Recorded data
/-- A host write of DB_VAL[i] stores the word, sets PEND bit i and source 4 of the engine named, and over a PEND of 1 also sets OVR and posts
DB_OVR; without the link it does nothing; a program clears PEND. With Bus Master Enable clear, DMA channels hold their descriptor, stream
records are dropped and counted, MSI-X messages stay pending (19_host_interface_and_trace.md R496, R497). -/
def Obligations.DoorbellsAndBusMaster : Prop := ∀ s : State,
  (∀ (i : Fin 8) (w : BitVec 32), s.on HOST_LINK_UP → s.bitAt HOST_DB_STAT_PEND i = false → Gives (.doorbellWrite i w) s fun t =>
      t.reg (HOST_DB_VAL i) = w.toNat ∧
      t.bitAt HOST_DB_STAT_PEND i ∧
      t.bitAt HOST_DB_STAT_OVR i = s.bitAt HOST_DB_STAT_OVR i ∧
      t.bitAt (ENG_IRQ_PEND_PEND (16 + s.rd (HOST_DB_ROUTE_ENG i))) 4 ∧
      t.fq = s.fq ∧
      Only s t [HOST_DB_VAL i, HOST_DB_STAT, ENG_IRQ_PEND 16, ENG_IRQ_PEND 17, ENG_IRQ_PEND 18, ENG_IRQ_PEND 19]) ∧
  (∀ (i : Fin 8) (w : BitVec 32), s.on HOST_LINK_UP → s.bitAt HOST_DB_STAT_PEND i → Gives (.doorbellWrite i w) s fun t =>
      t.reg (HOST_DB_VAL i) = w.toNat ∧
      t.bitAt HOST_DB_STAT_PEND i ∧
      t.bitAt HOST_DB_STAT_OVR i ∧
      t.bitAt (ENG_IRQ_PEND_PEND (16 + s.rd (HOST_DB_ROUTE_ENG i))) 4 ∧
      Posted s t srcHOST 0 4 clsLINK 0 i ∧
      Only s t [HOST_DB_VAL i, HOST_DB_STAT, ENG_IRQ_PEND 16, ENG_IRQ_PEND 17, ENG_IRQ_PEND 18, ENG_IRQ_PEND 19]) ∧
  (∀ (i : Fin 8) (w : BitVec 32), s.on HOST_LINK_UP = false → Gives (.doorbellWrite i w) s fun t =>
      t = s) ∧
  (∀ (j : Fin 4) (v : BitVec 32),
    s.on RST_BLK_STAT_BUSY = false → Gives (.registerWrite (.aster j) (BitVec.ofNat 32 HOST_DB_STAT) v) s fun t =>
      t.rd HOST_DB_STAT_PEND = Nat.land (s.rd HOST_DB_STAT_PEND) (255 - v.toNat % 256) ∧
      (∀ i : Fin 8, t.reg (HOST_DB_VAL i) = s.reg (HOST_DB_VAL i)) ∧
      Only s t [HOST_DB_STAT]) ∧
  (∀ (d : Fin 4) (e : Bool) (l : List (BitVec 8)), s.on HOST_LINK_BME = false → Gives (.dmaDescriptorDone d e l) s fun t =>
      t = s) ∧
  (∀ (b : Bool) (x y z u : BitVec 32) (r : List (Word × Word × Word × Word)),
    s.on HOST_LINK_BME = false → s.trc.q = (x, y, z, u) :: r → s.rd TRC_CTL_MODE = 3 → s.rd TRC_STAT_STATE ≠ 3 → 
    s.on (TRC_PROBE_STREAM (y.toNat % 64)) → Gives (.recordDrain b) s fun t =>
      t.trc.q = r ∧
      (t.rd TRC_STR_STAT_QDROP = min (s.rd TRC_STR_STAT_QDROP + 1) 255 ∨ t.rd TRC_STR_STAT_RDROP = min (s.rd TRC_STR_STAT_RDROP + 1) 65535) ∧
      t.trc.page = s.trc.page ∧
      t.host = s.host ∧
      t.fq = s.fq ∧
      Only s t [TRC_STR_STAT]) ∧
  (∀ (v : Fin 32), 8 ≤ v.val → s.on HOST_LINK_BME = false → Gives (.msixSend v) s fun t =>
      t.bitAt HOST_MSIX_PBA_PEND v ∧
      t.host = s.host ∧
      Only s t [HOST_MSIX_PBA])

* ACTION ITEM
Please give the number of lines in the entries that contain the word "Only", and nothing besides it.

* OUTPUT FOR THIS EXERCISE
5